Toussaint-Louverture had been a general for two years when he experienced a vision. On a hill in Haiti in 1793, a black Madonna appeared before him on a cloud, scattering roses. There was the sound of trumpets and then the voice of the Madonna saying, “You are the Spartacus of the Negroes. . . . You shall revenge the evil that has been done unto the people of your race.”
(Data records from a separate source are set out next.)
-- ==== Sys2Proof/Machine/Formats.lean ====
section
/-! DEFINITION. The fifteen number formats: exact values, decoding, conversion with its rounding and special cases,
packing and block scaling (R62 to R67, R75). -/

namespace Sys2Proof.Machine

open Sys2Proof

/-- An exact value of the arithmetic: NaN, an infinity, or `(-1)^neg * m * 2^e` (`m = 0` is a signed zero). -/
inductive Num where
  | nan
  | inf (neg : Bool)
  | fin (neg : Bool) (m : Nat) (e : Int)
deriving DecidableEq, Repr

/-- A value with the arithmetic flags raised on the way to it (Table FMT-7). -/
structure Fv where
  v : Num
  fl : Nat := 0
deriving DecidableEq, Repr

/-! ## Flags of Table FMT-7 -/

def flINV : Nat := 1
def flOVFCVT : Nat := 2
def flOVFACC : Nat := 4
def flCLAMP : Nat := 8
def flWRAP : Nat := 16

namespace Num

/-- `2 ^ k` for a non-negative integer exponent. -/
def pow2 (k : Int) : Nat := 2 ^ k.toNat

def zero : Num := .fin false 0 0

def ofInt (i : Int) : Num := .fin (decide (i < 0)) i.natAbs 0

def neg : Num → Num
  | .nan => .nan
  | .inf s => .inf (!s)
  | .fin s m e => .fin (!s) m e

def abs : Num → Num
  | .nan => .nan
  | .inf _ => .inf false
  | .fin _ m e => .fin false m e

def isNan (x : Num) : Bool := decide (x = .nan)

def isZero : Num → Bool
  | .fin _ 0 _ => true
  | _ => false

def isNeg : Num → Bool
  | .nan => false
  | .inf s => s
  | .fin s m _ => s && decide (m ≠ 0)

def signBit : Num → Bool
  | .nan => false
  | .inf s => s
  | .fin s _ _ => s

/-- The integer `v * 2^(-e0)` for an exponent `e0` at most the value's own. -/
def scaledInt (s : Bool) (m : Nat) (e e0 : Int) : Int :=
  let n : Int := m * pow2 (e - e0)
  if s then -n else n

/-- Exact sum. An exact zero of operands not both negative zeros is +0; ∞ - ∞ is NaN. -/
def add : Num → Num → Num
  | .nan, _ => .nan
  | _, .nan => .nan
  | .inf a, .inf b => if a = b then .inf a else .nan
  | .inf a, _ => .inf a
  | _, .inf b => .inf b
  | .fin a m e, .fin b n f =>
    let e0 := min e f
    let t := scaledInt a m e e0 + scaledInt b n f e0
    if t = 0 then .fin (a && b && decide (m = 0 ∧ n = 0)) 0 0 else .fin (decide (t < 0)) t.natAbs e0

def sub (x y : Num) : Num := x.add y.neg

/-- Exact product; ∞ × 0 is NaN. -/
def mul : Num → Num → Num
  | .nan, _ => .nan
  | _, .nan => .nan
  | .inf a, .inf b => .inf (a != b)
  | .inf a, .fin b n _ => if n = 0 then .nan else .inf (a != b)
  | .fin a m _, .inf b => if m = 0 then .nan else .inf (a != b)
  | .fin a m e, .fin b n f => .fin (a != b) (m * n) (e + f)

/-- The value times `2 ^ k`. -/
def scale (k : Int) : Num → Num
  | .fin s m e => .fin s m (e + k)
  | x => x

/-- Strict order of values that are not NaN; both zeros are equal. -/
def lt : Num → Num → Bool
  | .nan, _ => false
  | _, .nan => false
  | .inf a, .inf b => a && !b
  | .inf a, .fin _ _ _ => a
  | .fin _ _ _, .inf b => !b
  | .fin a m e, .fin b n f => decide (scaledInt a m e (min e f) < scaledInt b n f (min e f))

/-- Rounds a magnitude to `p` significant bits, no finer than `2 ^ qmin`: the rounded integer and its exponent. -/
def roundMag (p : Nat) (qmin : Int) (rtz : Bool) (m : Nat) (e : Int) : Nat × Int :=
  if m = 0 then (0, qmin) else
  let q := max (e + m.log2 + 1 - p) qmin
  if q ≤ e then (m * pow2 (e - q), q)
  else
    let d := (q - e).toNat
    let k := m >>> d
    let r := m % 2 ^ d
    let half := 2 ^ (d - 1)
    let up := !rtz && (decide (half < r) || decide (r = half ∧ k % 2 = 1))
    (if up then k + 1 else k, q)

/-- The integer nearest a magnitude, ties to even, or its truncation. -/
def roundInt (rtz : Bool) (m : Nat) (e : Int) : Nat :=
  if 0 ≤ e then m * pow2 e
  else
    let d := (-e).toNat
    let k := m >>> d
    let r := m % 2 ^ d
    let half := 2 ^ (d - 1)
    if !rtz && (decide (half < r) || decide (r = half ∧ k % 2 = 1)) then k + 1 else k

/-- `⌊log₂⌋` of a non-zero magnitude. -/
def floorLog2 (m : Nat) (e : Int) : Int := (m.log2 : Int) + e

end Num

/-! ## FP32 -/

/-- Rounds to FP32; overflow gives an infinity and OVF_ACC (R74). -/
def Fv.round (x : Fv) (rtz : Bool := false) : Fv :=
  match x.v with
  | .fin s m e =>
    let r := Num.roundMag 24 (-149) rtz m e
    if 128 ≤ Num.floorLog2 r.1 r.2 ∧ r.1 ≠ 0 then
      if rtz then { v := .fin s 16777215 104, fl := x.fl ||| flOVFACC } else { v := .inf s, fl := x.fl ||| flOVFACC }
    else { v := .fin s r.1 r.2, fl := x.fl }
  | v => { v := v, fl := x.fl }

/-- INV of an operation whose operands are not NaN and whose result is. -/
def invFlag (r a b : Num) : Nat := if r.isNan && !a.isNan && !b.isNan then flINV else 0

def Fv.add (a b : Fv) : Fv :=
  let r := a.v.add b.v
  Fv.round { v := r, fl := a.fl ||| b.fl ||| invFlag r a.v b.v }

def Fv.sub (a b : Fv) : Fv := a.add { b with v := b.v.neg }

def Fv.mul (a b : Fv) : Fv :=
  let r := a.v.mul b.v
  Fv.round { v := r, fl := a.fl ||| b.fl ||| invFlag r a.v b.v }

def Fv.zero : Fv := { v := Num.zero }

/-- The bits of an FP32 value. -/
def f32Bits : Num → Nat
  | .nan => 0x7FC00000
  | .inf s => if s then 0xFF800000 else 0x7F800000
  | .fin s m e =>
    let r := Num.roundMag 24 (-149) false m e
    let sign := if s then 0x80000000 else 0
    if r.1 < 8388608 then sign + r.1
    else if r.1 = 16777216 then sign + (r.2 + 151).toNat * 8388608
    else sign + (r.2 + 150).toNat * 8388608 + (r.1 - 8388608)

/-! ## The formats (Table FMT-1) -/

/-- Width of an element in bits. -/
def fmtWidth (c : Nat) : Nat :=
  if c = 0 ∨ c = 5 then 4 else if c = 6 ∨ c = 7 then 6 else if c = 3 ∨ c = 0xA ∨ c = 0xB then 16
  else if c = 4 ∨ c = 0xC then 32 else 8

/-- Elements of one packing group (R63). -/
def fmtGroup (c : Nat) : Nat := if fmtWidth c = 4 then 2 else if fmtWidth c = 6 then 4 else 1

/-- Bytes of one packing group. -/
def fmtGroupBytes (c : Nat) : Nat := fmtGroup c * fmtWidth c / 8

/-- Bytes that `n` elements occupy (R63). -/
def fmtBytes (c n : Nat) : Nat := cdiv n (fmtGroup c) * fmtGroupBytes c

/-- The integer class: INT4, INT8, UINT8, INT16 (R68). -/
def intClass (c : Nat) : Bool := decide (c ≤ 3)

/-- Integer formats, INT32 among them. -/
def isIntFmt (c : Nat) : Bool := decide (c ≤ 4)

/-- A binary floating format: significant bits, exponent bits, bias, and the kind of its top codes. -/
structure FloatFmt where
  p : Nat
  eb : Nat
  bias : Nat
  /-- 0 IEEE infinities and NaNs; 1 E4M3, one NaN; 2 neither. -/
  top : Nat
deriving DecidableEq, Repr

def floatFmt (c : Nat) : Option FloatFmt :=
  if c = 5 then some { p := 2, eb := 2, bias := 1, top := 2 }
  else if c = 6 then some { p := 4, eb := 2, bias := 1, top := 2 }
  else if c = 7 then some { p := 3, eb := 3, bias := 3, top := 2 }
  else if c = 8 then some { p := 4, eb := 4, bias := 7, top := 1 }
  else if c = 9 then some { p := 3, eb := 5, bias := 15, top := 0 }
  else if c = 0xA then some { p := 11, eb := 5, bias := 15, top := 0 }
  else if c = 0xB then some { p := 8, eb := 8, bias := 127, top := 0 }
  else if c = 0xC then some { p := 24, eb := 8, bias := 127, top := 0 }
  else none

/-- Exponent of the least place. -/
def FloatFmt.qmin (f : FloatFmt) : Int := 2 - (f.bias : Int) - f.p

/-- Largest finite magnitude as integer and exponent. -/
def FloatFmt.maxFin (f : FloatFmt) : Nat × Int :=
  if f.top = 0 then (2 ^ f.p - 1, (2 : Int) ^ f.eb - 1 - f.bias - f.p)
  else if f.top = 1 then (14, 5)
  else (2 ^ f.p - 1, (2 : Int) ^ f.eb - f.bias - f.p)

/-- The value of a code. -/
def FloatFmt.decode (f : FloatFmt) (b : Nat) : Num :=
  let mb := f.p - 1
  let s := b.testBit (f.eb + mb)
  let e := (b >>> mb) % 2 ^ f.eb
  let m := b % 2 ^ mb
  if f.top = 0 ∧ e = 2 ^ f.eb - 1 then (if m = 0 then .inf s else .nan)
  else if f.top = 1 ∧ e = 15 ∧ m = 7 then .nan
  else if e = 0 then .fin s m f.qmin
  else .fin s (2 ^ mb + m) (f.qmin + e - 1)

/-- The code of a finite magnitude already on the format's grid. -/
def FloatFmt.code (f : FloatFmt) (s : Bool) (k : Nat) (q : Int) : Nat :=
  let mb := f.p - 1
  let sign := if s then 2 ^ (f.eb + mb) else 0
  if k < 2 ^ mb then sign + k
  else if k = 2 ^ f.p then sign + (q - f.qmin + 2).toNat * 2 ^ mb
  else sign + (q - f.qmin + 1).toNat * 2 ^ mb + (k - 2 ^ mb)

def FloatFmt.maxCode (f : FloatFmt) (s : Bool) : Nat := f.code s f.maxFin.1 f.maxFin.2

def FloatFmt.infCode (f : FloatFmt) (s : Bool) : Nat :=
  (if s then 2 ^ (f.eb + f.p - 1) else 0) + (2 ^ f.eb - 1) * 2 ^ (f.p - 1)

/-- Range of an integer format; an MXINT8 element, in units of 2⁻⁶, saturates at its largest finite magnitude (R75). -/
def intRange (c : Nat) : Int × Int :=
  if c = 0 then (-8, 7) else if c = 1 then (-128, 127) else if c = 0xE then (-127, 127) else if c = 2 then (0, 255)
  else if c = 3 then (-32768, 32767) else (-2147483648, 2147483647)

/-- The value of an element code (Table FMT-1). -/
def decodeElem (c b : Nat) : Num :=
  match floatFmt c with
  | some f => f.decode b
  | none =>
    if c = 0xD then (if b = 255 then .nan else .fin false 1 ((b : Int) - 127))
    else if c = 0xE then (Num.ofInt (toSigned 8 b)).scale (-6)
    else if c = 2 then .fin false b 0
    else Num.ofInt (toSigned (fmtWidth c) b)

/-! ## Conversion (R75, Table FMT-6) -/

/-- Canonical NaN, or +0 with INV where the format has none. -/
def FloatFmt.nanCode (f : FloatFmt) : Nat × Nat :=
  if f.top = 2 then (0, flINV)
  else if f.top = 1 then (0x7F, 0)
  else if f.p = 3 then (0x7E, 0)
  else (f.infCode false + 2 ^ (f.p - 2), 0)

/-- An infinite input. -/
def FloatFmt.ofInf (f : FloatFmt) (sat s : Bool) : Nat × Nat :=
  if sat || f.top = 2 then (f.maxCode s, flOVFCVT)
  else if f.top = 1 then (0x7F, 0)
  else (f.infCode s, 0)

/-- A finite overflow. -/
def FloatFmt.ofOverflow (f : FloatFmt) (rtz sat s : Bool) : Nat × Nat :=
  if rtz || sat || f.top = 2 then (f.maxCode s, flOVFCVT)
  else if f.top = 1 then (0x7F, flOVFCVT)
  else (f.infCode s, flOVFCVT)

def FloatFmt.encode (f : FloatFmt) (rtz sat : Bool) : Num → Nat × Nat
  | .nan => f.nanCode
  | .inf s => f.ofInf sat s
  | .fin s m e =>
    let r := Num.roundMag f.p f.qmin rtz m e
    if Num.lt (.fin false f.maxFin.1 f.maxFin.2) (.fin false r.1 r.2) then f.ofOverflow rtz sat s
    else (f.code s r.1 r.2, 0)

/-- Conversion to an integer format, or to an MXINT8 element in units of 2⁻⁶. -/
def encodeInt (c : Nat) (rtz : Bool) : Num → Nat × Nat
  | .nan => (0, flINV)
  | .inf s => (ofSigned (fmtWidth c) (if s then (intRange c).1 else (intRange c).2), flOVFCVT)
  | .fin s m e =>
    let n : Int := Num.roundInt rtz m (if c = 0xE then e + 6 else e)
    let i := if s then -n else n
    if i < (intRange c).1 then (ofSigned (fmtWidth c) (intRange c).1, flOVFCVT)
    else if (intRange c).2 < i then (ofSigned (fmtWidth c) (intRange c).2, flOVFCVT)
    else (ofSigned (fmtWidth c) i, 0)

/-- Conversion to E8M0 (R75). +∞ gives 0xFE, a saturation, and sets OVF_CVT as every infinity that saturates does (log 29). -/
def encodeE8M0 (rtz : Bool) : Num → Nat × Nat
  | .nan => (0xFF, flINV)
  | .inf s => if s then (0xFF, flINV) else (0xFE, flOVFCVT)
  | .fin s m e =>
    if s || m = 0 then (0xFF, flINV)
    else
      let x := Num.floorLog2 m e
      if x < -127 then (0, 0)
      else
        -- twice the value against the sum of the bounding powers of two
        let base := 2 ^ m.log2
        let up := !rtz && m ≠ base && (decide (3 * base < 2 * m) || (decide (3 * base = 2 * m) && decide ((x + 127) % 2 = 1)))
        let x := if up then x + 1 else x
        if 127 < x then (0xFE, flOVFCVT) else ((x + 127).toNat, 0)

/-- Conversion of one value to a plain format: code and flags. CVT[0] RND, CVT[1] SAT. -/
def convertElem (c cvt : Nat) (v : Num) : Nat × Nat :=
  match floatFmt c with
  | some f => f.encode (cvt.testBit 0) (cvt.testBit 1) v
  | none => if c = 0xD then encodeE8M0 (cvt.testBit 0) v else encodeInt c (cvt.testBit 0) v

/-! ## Block scaling (R66, R67) -/

/-- An element under its scale code. -/
def scaledElem (v : Num) (sc : Nat) : Num := if sc = 0xFF then .nan else v.scale ((sc : Int) - 127)

/-- emax of Table R67. -/
def fmtEmax (c : Nat) : Int :=
  if c = 9 then 15 else if c = 8 then 8 else if c = 7 then 4 else if c = 6 ∨ c = 5 then 2 else 0

/-- Largest finite magnitude of a block-scaled element format. -/
def fmtMax (c : Nat) : Num :=
  match floatFmt c with
  | some f => .fin false f.maxFin.1 f.maxFin.2
  | none => .fin false 127 (-6)

/-- The smallest integer `x` with `amax * 2^(-x) ≤ max`. -/
def noClipExp (c : Nat) (m : Nat) (e : Int) : Int :=
  let x0 := Num.floorLog2 m e - fmtEmax c
  if Num.lt (fmtMax c) (.fin false m (e - x0)) then x0 + 1
  else if Num.lt (fmtMax c) (.fin false m (e - (x0 - 1))) then x0 else x0 - 1

/-- Quantises one block: scale code, element codes, flags. -/
def quantBlock (c cvt : Nat) (vs : List Num) : Nat × List Nat × Nat :=
  if vs.any fun v => match v with
    | .fin _ _ _ => false
    | _ => true
  then (0xFF, vs.map fun _ => 0, flINV)
  else
    let amax := vs.foldl (fun a v => if a.lt v.abs then v.abs else a) Num.zero
    match amax with
    | .fin _ m e =>
      if m = 0 then (0x7F, vs.map fun _ => 0, 0)
      else
        let x := if cvt.testBit 2 then noClipExp c m e else Num.floorLog2 m e - fmtEmax c
        let xc := max (-127) (min 127 x)
        let es := vs.map fun v => convertElem c (cvt % 2 + 2) (v.scale (-xc))
        ((xc + 127).toNat, es.map (·.1), (es.foldl (fun a p => a ||| p.2) 0) ||| (if x = xc then 0 else flCLAMP))
    | _ => (0x7F, vs.map fun _ => 0, 0)

/-- Cuts a list into chunks of `k`. -/
def chunks {α : Type} (k : Nat) (l : List α) : List (List α) :=
  (List.range (cdiv l.length k)).map fun i => (l.drop (i * k)).take k

/-- Quantises one row: scale codes, element codes, flags (blocks of 32). -/
def quantRow (c cvt : Nat) (vs : List Num) : List Nat × List Nat × Nat :=
  (chunks 32 vs).foldl (fun (a : List Nat × List Nat × Nat) b =>
    let q := quantBlock c cvt b
    (a.1 ++ [q.1], a.2.1 ++ q.2.1, a.2.2 ||| q.2.2)) ([], [], 0)

/-! ## Format bytes (R62, R64) -/

def fmtCode (b : Nat) : Nat := b % 32
def fmtBS (b : Nat) : Bool := b.testBit 7

/-- A code and BS setting that exist (R62, R64); bits 6:5 are zero. -/
def fmtValid (b : Nat) : Bool :=
  let c := fmtCode b
  decide (c ≤ 0xE ∧ bits b 6 5 = 0)
    && (if fmtBS b then decide (5 ≤ c ∧ c ≤ 9 ∨ c = 0xE) else decide (c ≠ 0xE))

/-- Formats an array operand field admits (Table FMT-2). -/
def fmtArray (b : Nat) : Bool := fmtValid b && decide (fmtCode b ≠ 4 ∧ fmtCode b ≠ 0xD)

/-- Formats an output field of the matrix, convolution and image families admits. -/
def fmtOut (b : Nat) : Bool := fmtValid b && decide (fmtCode b ≠ 0xD)

/-- The lowest value of a format: −∞ where it has one, else the most negative finite value (R95). -/
def fmtLowest (b : Nat) : Num :=
  let c := fmtCode b
  match floatFmt c with
  | some f => if f.top = 0 ∧ !fmtBS b then .inf true else .fin true f.maxFin.1 f.maxFin.2
  | none => if c = 0xD then .fin false 1 (-127)
    else if c = 0xE then .fin true 127 (-6) else Num.ofInt (intRange c).1

end Sys2Proof.Machine
end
The man who led the first successful slave revolt and created the first Haitian Constitution was, for most of his life, a slave. Toussaint was the eldest son of Gaou-Guinou, a slave who was said to be the descendant of a West African king. Converted to Catholicism by the Jesuits, he instilled a lifelong devotion to the Church in his son. They lived on the sugar plantation of Count de Bréda, a humane man, and Toussaint was allowed to receive a little education--an acquaintance with French, a smattering of Latin and geometry. As a boy, he indulged his love of reading while tending the herd. He read Caesar’s Commentaries, Epicetus, Herodotus, Des Claison’s History of Alexander and Caesar, Guishard’s Military Memoirs of the Greeks and Romans. He also read Abbot Raynal, who wrote with horror about the practice of slavery and predicted the coming of a savior among the slaves: “He will appear, doubt it not; he will come forth, and raise the sacred standard of liberty.”

Toussaint thought himself to be that savior.

Between 1791 and 1802 in Haiti, he defeated the powerful European forces of Spain, England, and France. As governor general, he united the island. Originally named François Dominque Toussaint, he took on the name l’ouverture--the opening--announcing to his people that he would open the door to a better future. “I was born a slave,” he wrote, “but received from nature the soul of a free man.”

A biography and autobiography of this remarkable man was published by John Relly Beard in 1853, and can be found in its entirety on the website “North American Slave Narratives, Beginnings to 1920,” an electronic text project created by the Academic Affairs Library at the University of North Carolina at Chapel Hill with support from the NEH. According to project director Patricia Dominguez, slave narratives--some of which are out of print and in fragile condition--have a high circulation. “One of the things that all of us have been concerned about is that a lot of materials are being digitized, but by commercial firms,” says Dominguez. “They’re available to people who are rich enough to pay for them but that often leaves out inner city and rural schools.”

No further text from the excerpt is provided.